HUME, L C

 

STATE OF TASMANIA v LIAM COREY HUME                                    17 JUNE 2024

COMMENTS ON PASSING SENTENCE                                                        BLOW CJ

 

Liam Corey Hume, you have pleaded guilty to a charge of dangerous driving and also to eight charges of summary offences that I am dealing with under s 385A of the Criminal Code. All of these charges relate to an incident on 15 April this year. On that day, you were driving on the Bass Highway near Wynyard. You had travelled up from Hobart to get some personal belongings. You did not have a driver’s licence. You have never had one. You have been disqualified from driving several times in the past and apparently were not aware that your last disqualification had expired and that you were eligible to apply for a driver’s licence.

 

You were driving without a licence and you had a small quantity of cannabis in your possession when a police officer observed you to overtake a vehicle at a high speed and narrowly miss it. The police activated their emergency lights and sirens to try to get you to stop, but you did not stop.
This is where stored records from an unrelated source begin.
/-- spec/20_memory.md R70 as the model has it (log 5): where the agenda leaves the choice open, the machine never stops,
whatever the free value. -/
def Obligations.OpenChoiceNeverStops : Prop :=
  ∀ st : State, st.agenda = [] → ∃ u, step st = .next u ∧ u.tick = st.tick + 1 ∧ u.agenda = []

/-- spec/20_memory.md R62 and spec/10_state.md R33 (log 11): a message that a requester sends, or that its bus access
stands for, joins the end of that requester's queue and changes nothing else. A bus write that is ignored
(spec/60_exceptions.md R190, spec/92_eei_decisions.md D17) leaves the state as it was; an access that is refused makes the
step answer so (log 13). -/
def Obligations.SentMessagesAreQueued : Prop :=
  (∀ (st : State) (r : Nat) (m : Msg) (e : Event) (rest : List Event),
    st.agenda = e :: rest → st.Inv → r < st.cfg.reqs → msgInRange st.cfg m = true →
    (e = .send r m
      ∨ (∃ addr n, e = .busRead r addr n ∧ busReadMeaning st.cfg addr n = .message m)
      ∨ (∃ addr bytes, e = .busWrite r addr bytes
          ∧ busWriteMeaning st.cfg addr bytes.length (leValue bytes) = .message m)) →
    ∃ u, step st = .next u ∧ u.inQOf r = st.inQOf r ++ [m] ∧ (∀ r', r' ≠ r → u.inQOf r' = st.inQOf r')
      ∧ u.ip = st.ip ∧ SameRegisters st u ∧ SameGateways st u ∧ SameNotifications st u ∧ u.outQ = st.outQ
      ∧ u.rcvd = st.rcvd ∧ u.cfg = st.cfg ∧ u.agenda = rest ∧ u.tick = st.tick)
    ∧ (∀ (st : State) (r addr : Nat) (bytes : List Byte) (rest : List Event),
      st.agenda = .busWrite r addr bytes :: rest →
      (busWriteMeaning st.cfg addr bytes.length (leValue bytes) = .ignored →
        step st = .next { st with agenda := rest })
        ∧ (busWriteMeaning st.cfg addr bytes.length (leValue bytes) = .refused →
          step st = .refused .noSuchAccess))
    ∧ ∀ (st : State) (r addr n : Nat) (rest : List Event),
      st.agenda = .busRead r addr n :: rest → busReadMeaning st.cfg addr n = .refused →
      step st = .refused .noSuchAccess

/-! Invariants. -/

/-- spec/70_reset_and_hazards.md R230, for every well-formed configuration, that is with any `Init` satisfying R46 or with
the spec's own default R231 (log 3), and whatever levels the devices drive (log 4): the reset state is well-formed. Under
the default, `EIP(t) = 0` for every target. -/
def Obligations.ResetIsWellFormed : Prop :=
  (∀ (c : Cfg) (lines : List Bool), c.wf = true →
    (State.resetOf c lines).Inv
      ∧ (c.init = none → (State.resetOf c lines).NotifPast ∧ ∀ t, (State.resetOf c lines).eip t = false))
    ∧ State.reset.Inv ∧ State.reset.NotifPast

/-- spec/70_reset_and_hazards.md R231, the spec's own default (log 3): the value of each component after reset where the
platform gives no `Init`; and R230: where it gives one, that is the state after reset. That no response has been received
after reset is the model's own (log 12). -/
def Obligations.ResetLeavesTheseValues : Prop :=
  (∀ (c : Cfg) (lines : List Bool), c.wf = true → c.init = none →
    (∀ s, isSource c s = true →
      (State.resetOf c lines).ipOf s = false ∧ (State.resetOf c lines).prioOf s = prioOne c s
        ∧ (State.resetOf c lines).busyOf s = false ∧ (State.resetOf c lines).cntOf s = 0
        ∧ (State.resetOf c lines).reqQOf s = 0
        ∧ (isLevel c s = true → (State.resetOf c lines).lineOf s = at1 false lines s))
    ∧ (∀ t, isTarget c t = true →
      (State.resetOf c lines).thrOf t = 0 ∧ (State.resetOf c lines).notifOf t = false
        ∧ (State.resetOf c lines).seen0Of t = true ∧ (State.resetOf c lines).seen1Of t = false
        ∧ ∀ s, isSource c s = true →
          ((State.resetOf c lines).ieOf t s = true ↔ ieKind c t s = .hard1))
    ∧ (∀ r, (State.resetOf c lines).inQOf r = [] ∧ (State.resetOf c lines).outQOf r = []
        ∧ (State.resetOf c lines).rcvdOf r = []))
    ∧ ∀ (c : Cfg) (lines : List Bool) (x : InitState) (u : State), c.wf = true → c.init = some x →
      u = State.resetOf c lines →
      u.ip = x.ip ∧ u.prio = x.prio ∧ u.ie = x.ie ∧ u.thr = x.thr ∧ u.busy = x.busy ∧ u.cnt = x.cnt ∧ u.line = x.line
        ∧ u.reqQ = x.reqQ ∧ u.inQ = x.inQ ∧ u.outQ = x.outQ ∧ u.notif = x.notif ∧ u.seen0 = x.seen0
        ∧ u.seen1 = x.seen1 ∧ ∀ r, u.rcvdOf r = []

/-- spec/10_state.md R46: "Every action of this spec takes a well-formed state to a well-formed state"; here with the rest
of `State.Inv`, and for every step, whichever event it takes. -/
def Obligations.StepKeepsStatesWellFormed : Prop :=
  ∀ st u : State, st.Inv → step st = .next u → u.Inv

/-- spec/43_notification.md R173: what a target sees stays an `EIP` value that was valid at some point in the past, as the
history bits of R36 (the spec's own device, D9) record it. -/
def Obligations.StepKeepsNotificationsPast : Prop :=
  ∀ st u : State, st.Inv → st.NotifPast → step st = .next u → u.NotifPast

/-- spec/00_scope.md R7: the configuration "is a parameter of the step relation, not state: no action changes it" (log 1);
and the history bits "are never cleared" (spec/10_state.md R36). -/
def Obligations.StepKeepsConfigurationAndHistory : Prop :=
  ∀ st u : State, step st = .next u →
    u.cfg = st.cfg ∧ ∀ t, (st.seen0Of t = true → u.seen0Of t = true) ∧ (st.seen1Of t = true → u.seen1Of t = true)

/-! Derived functions of the core state. -/

/-- spec/10_state.md R39: `better` and `best(t)`. -/
def Obligations.BestIsTheBestEligibleSource : Prop :=
  (∀ (st : State) (s1 s2 : Nat),
    (st.better s1 s2 = true ↔ st.prioOf s1 > st.prioOf s2 ∨ (st.prioOf s1 = st.prioOf s2 ∧ s1 < s2))
      ∧ (s1 ≠ s2 → (st.better s1 s2 = true ↔ ¬ st.better s2 s1 = true))
      ∧ ∀ s3, st.better s1 s2 = true → st.better s2 s3 = true → st.better s1 s3 = true)
    ∧ ∀ (st : State) (t : Nat),
      (st.best t = 0 ↔ ∀ s, isSource st.cfg s = true → st.elig t s = false)
        ∧ (st.best t ≠ 0 → isSource st.cfg (st.best t) = true ∧ st.elig t (st.best t) = true
            ∧ ∀ s, isSource st.cfg s = true → st.elig t s = true → s ≠ st.best t → st.better (st.best t) s = true)

/-- spec/10_state.md R40: `EIP(t)`, and that it is a function of the core state alone. -/
def Obligations.EipIsCombinational : Prop :=
  (∀ (st : State) (t : Nat),
    st.eip t = true ↔
      ∃ s, isSource st.cfg s = true ∧ st.ipOf s = true ∧ st.ieOf t s = true ∧ st.prioOf s > st.thrOf t)
    ∧ ∀ (st u : State) (t : Nat), u.cfg = st.cfg → u.ip = st.ip → u.ie = st.ie → u.prio = st.prio → u.thr = st.thr →
      u.eip t = st.eip t

/-- spec/10_state.md R44 and spec/41_registers.md R142 (consequences the spec draws; the first rests on D4, log 22): what
an external interrupt pending says of claims, and what the thresholds mask. -/
def Obligations.EipAgainstClaimsAndThresholds : Prop :=
  ∀ (st : State) (t : Nat),
    (st.eip t = true → st.best t ≠ 0)
      ∧ ((∀ s, isSource st.cfg s = true → st.prioOf s ≤ st.thrOf t) → st.eip t = false)
      ∧ (st.thrOf t = 0 → (st.eip t = true ↔ st.best t ≠ 0))
      ∧ (∀ s, st.prioOf s = 0 → st.best t = s → s = 0)

/-- spec/92_eei_decisions.md D3, spec/10_state.md R37 (log 21, the spec's own choice): a claim does not look at any
threshold. In two states that differ in nothing but the thresholds it answers the same ID and clears the same bit. -/
def Obligations.ClaimsIgnoreThresholds : Prop :=
  ∀ (st : State) (r t : Nat) (thr' : List Nat), st.Inv → (st.inQOf r).head? = some (.claim t) →
    ∃ u v, exec (.claim r t) st = .next u ∧ exec (.claim r t) { st with thr := thr' } = .next v
      ∧ v.ip = u.ip ∧ v.outQ = u.outQ ∧ v.inQ = u.inQ ∧ v.busy = u.busy ∧ v.thr = thr' ∧ u.thr = st.thr
      ∧ ∀ t', v.best t' = u.best t'

/-! WARL fields. -/

/-- spec/10_state.md R43. -/
def Obligations.LegalEnableBit : Prop :=
  ∀ (c : Cfg) (t s : Nat) (b old : Bool),
    (ieKind c t s = .rw → legalIE c t s b old = b)
      ∧ (ieKind c t s = .hard0 → legalIE c t s b old = false)
      ∧ (ieKind c t s = .hard1 → legalIE c t s b old = true)

/-- spec/10_state.md R41 and R42 bit by bit (the spec's own reading, D5, log 23): hardwired-1 bits read 1, variable bits
hold what is written, every other bit reads 0; a legal value is written back unchanged, and every combination of the
variable bits can be held. -/
def Obligations.LegalPriorityAndThresholdBits : Prop :=
  ∀ c : Cfg, c.wf = true →
    (∀ s w i, (legalPrio c s w).testBit i = ((prioOne c s).testBit i || (w.testBit i && (prioVar c s).testBit i)))
      ∧ (∀ t w i, (legalThr c t w).testBit i = (w.testBit i && (thrVar c t).testBit i))
      ∧ (∀ s w, legalPrio c s (legalPrio c s w) = legalPrio c s w ∧ legalPrio c s w < 2 ^ c.pw)
      ∧ (∀ t w, legalThr c t (legalThr c t w) = legalThr c t w ∧ legalThr c t w < 2 ^ c.pw)
      ∧ (∀ t, legalThr c t 0 = 0)

/-- spec/41_registers.md R140, the discovery procedure as four actions of one requester with nothing between them (the
reads rest on D6, log 24): the two values read are the hardwired-1 bits and the bits that can be set, and the supported
levels are the first value with any combination of the variable bits. -/
def Obligations.DiscoveryFindsThePriorityBits : Prop :=
  ∀ (st : State) (r s : Nat) (q : List Msg), st.Inv →
    st.inQOf r = .wprio s 0 :: .rprio s :: .wprio s (2 ^ st.cfg.pw - 1) :: .rprio s :: q →
    ∃ u1 u2 u3 u4 a b,
      exec (.wprio r s 0) st = .next u1 ∧ exec (.rprio r s) u1 = .next u2
        ∧ exec (.wprio r s (2 ^ st.cfg.pw - 1)) u2 = .next u3 ∧ exec (.rprio r s) u3 = .next u4
        ∧ u4.outQOf r = st.outQOf r ++ [.rresp a, .rresp b] ∧ u4.inQOf r = q
        ∧ a = prioOne st.cfg s ∧ b = prioOne st.cfg s ||| prioVar st.cfg s ∧ u4.prioOf s = b
        ∧ ∀ v, (∃ w, legalPrio st.cfg s w = v) ↔ ∃ m, m &&& (b ^^^ a) = m ∧ v = a ||| m

/-! Gateways. -/

/-- spec/40_gateways.md R111 (the spec's reading of the signal, D24): LINE. -/
def Obligations.LineSetsTheLevel : Prop :=
  ∀ (st : State) (s : Nat) (b : Bool), st.Inv → isLevel st.cfg s = true →
    ∃ u, exec (.line s b) st = .next u ∧ u.lineOf s = b ∧ (∀ s', s' ≠ s → u.lineOf s' = st.lineOf s')
      ∧ u.ip = st.ip ∧ u.busy = st.busy ∧ u.cnt = st.cnt ∧ u.reqQ = st.reqQ ∧ SameRegisters st u ∧ SameQueues st u
      ∧ SameNotifications st u ∧ SameModel st u ∧ (b = st.lineOf s → u = st)
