/-- Settles O36: an enabled ACCEPT leads to `requestAccepted`; the counter is at least 1 because it is at least `reqQ`. -/
theorem acceptLatchesTheRequest : Obligations.AcceptLatchesTheRequest := by
  intro st s hinv hsrc
  obtain ⟨hge, hle⟩ := (isSource_iff _ _).1 hsrc
  refine ⟨fun hreq hip => ?_, fun hip => exec_of_disabled hsrc ?_⟩
  · have hen := (enabled_accept st s).2 ⟨hsrc, hreq, hip⟩
    obtain ⟨-, -, hcnt, hbusy, hline, hregs, hqueues, hmodel⟩ := requestAccepted_fields s st
    refine ⟨_, exec_accept hen, by simp [requestAccepted_ipOf hinv.shape hsrc],
      requestAccepted_reqQOf_self hinv.shape hsrc,
      fun hcount => ⟨hreq.trans_le (hinv.reqCounted s hle hcount), requestAccepted_cntOf_self hinv.shape hcount⟩,
      fun hcount => hcnt.trans (if_neg (by simp [hcount])), fun s' hne => ⟨?_, requestAccepted_reqQOf_ne hne,
        requestAccepted_cntOf_ne hne⟩, hbusy, hline, hregs, hqueues, requestAccepted_historyFollows hinv.shape s, hmodel,
      fun t hie habove => (requestAccepted_eip_iff hinv.shape hsrc t).2 (.inr ⟨hie, habove⟩)⟩
    simp [requestAccepted_ipOf hinv.shape hsrc, hne]
  · simp [Bool.eq_false_iff, enabled_accept, hip]

/-! CLAIM. -/

/-- The state after a CLAIM that fires (spec/42_claim_completion.md R152). -/
def claimTaken (r t : Nat) (st : State) : State := (claimed r t (st.dequeueIn r)).settle

theorem dequeueIn_best (st : State) (r t : Nat) : (st.dequeueIn r).best t = st.best t :=
  best_of_fields rfl rfl rfl rfl t

theorem claimTaken_fields (r t : Nat) (st : State) :
    (claimTaken r t st).ip = (if st.best t = 0 then st.ip else set1 st.ip (st.best t) false)
      ∧ (claimTaken r t st).outQ = st.outQ.set r (st.outQOf r ++ [.cresp (st.best t)])
      ∧ (claimTaken r t st).inQ = (st.dequeueIn r).inQ ∧ (claimTaken r t st).rcvd = st.rcvd
      ∧ SameRegisters st (claimTaken r t st) ∧ SameGateways st (claimTaken r t st) ∧ SameModel st (claimTaken r t st) := by
  obtain ⟨hip, houtQ, hinQ, hrcvd, hregs, hgateways, -, hmodel⟩ := claimed_fields r t (st.dequeueIn r)
  rw [dequeueIn_best] at hip houtQ
  exact ⟨hip, houtQ, hinQ, hrcvd, hregs, hgateways, hmodel⟩

/-- A claim clears the pending bit of the source it returns, and no other. -/
theorem claimTaken_ipOf {st : State} (hshape : st.Shape) (r t s : Nat) :
    (claimTaken r t st).ipOf s = (st.ipOf s && decide (s ≠ st.best t)) := by
  obtain ⟨hip, -⟩ := claimTaken_fields r t st
  rw [State.ipOf, hip]
  split
  case isTrue hzero =>
    cases s with
    | zero => rfl
    | succ k => simp [hzero, State.ipOf]
  case isFalse hne =>
    obtain ⟨hge, -⟩ := (isSource_iff _ _).1 (best_elig hne).1
    rw [at1_set1]
    by_cases hs : s = st.best t
    · simp [hs, hge, hshape.ip, best_le]
    · simp [hs, State.ipOf]

/-- After a claim, `EIP` is 1 exactly where a source other than the claimed one is above the threshold. -/
theorem claimTaken_eip_iff {st : State} (hshape : st.Shape) (r t t' : Nat) :
    (claimTaken r t st).eip t' = true ↔
      ∃ s, isSource st.cfg s = true ∧ s ≠ st.best t ∧ st.active t' s = true ∧ st.prioOf s > st.thrOf t' := by
  obtain ⟨-, -, -, -, ⟨hprio, hie, hthr⟩, -, hcfg, -⟩ := claimTaken_fields r t st
  rw [eip_iff, hcfg]
  refine exists_congr fun s => ?_
  simp only [claimTaken_ipOf hshape, State.active, State.ieOf, State.ieRow, State.prioOf, State.thrOf, hie, hprio, hthr,
    Bool.and_eq_true, decide_eq_true_eq]
  tauto

theorem exec_claim {st : State} {r t : Nat} (h : enabled st (.claim r t) = true) :
    exec (.claim r t) st = .next (claimTaken r t st) :=
  exec_of_enabled h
You panicked. You drove away. That constituted the offence of evading police.

 

You drove dangerously on the Bass Highway and through the streets of Somerset. There were four occasions when you were on a collision course with other vehicles. On a number of those occasions there were near misses. You travelled at excessive speeds.  At one stage you did 140  Kmph where the speed limit was 100 Kmph. But at another stage you did 100 Kmph where the speed limit was 70 Kmph. You crossed over double white lines and created a danger to a number of other motorists. Luckily there were no collisions.  No one was hurt. The police eventually stopped you by using road spikes. You kept going for some distance even after your tyres deflated. You ran and hid under a caravan. You were arrested, and you have been in custody ever since.

 

You have a terrible record, although you do not have any prior convictions for dangerous driving. You do for evading police. I have to impose a separate sentence on the charge of evading police. The other summary charges that you have pleaded guilty to are driving without a licence, possessing cannabis, two charges of speeding, one of driving without due care and attention, and one of disobeying a give way sign.  You failed to give way at a junction in Somerset when you were going back onto the Bass Highway, and that was another situation where you were on a collision course with another vehicle. Finally there is an offence of crossing double white lines.

 

Because of your record, the only appropriate course is for me to give you two separate sentences of imprisonment – one for evading police, one for everything else.

 

There are things that count in your favour. You realised very soon after all of this that you should have simply stopped for the police and accepted the consequences. You were hoping to get your life in order. You had received some compensation money under the Redress Scheme. You have a partner and children, and another one on the way. You hoped to get a house, renovate it, make a new life for yourself and your family and stay out of trouble. It looks as though you came close. Importantly from my point of view, you pleaded guilty to the dangerous driving charge at a very early stage. It was April when all of this happened and now it is June. Most of the people I sentence committed their crimes a couple of years previously, not two months as in your case.

 

Because of those factors, I am going to impose the shortest possible non-parole periods but this dangerous driving was serious and I have got to give you substantial sentences.

 

I convict you on all of the charges. On count 2 on complaint 51374/2024, which is the charge of evading police, I sentence you to six months’ imprisonment with effect from 15 April 2024. You will not be eligible for parole until you have served three months’ imprisonment in respect of that sentence.  On that charge I disqualify you from driving for two years from today.

 

On all of the other charges as a global sentence, I sentence you to 10 months’ imprisonment cumulatively with the sentence on the charge of evading police. You will not be eligible for parole until you have served five months of this sentence.  On those other charges (other than the cannabis charge) I disqualify you from driving for a cumulative period of one year.

 

The total of the sentences that I am imposing is sixteen months’ imprisonment with effect from 15 April 2024. You will not be eligible for parole until you have served eight months in total. That means you could be out before Christmas, but you are disqualified from driving for three years from today.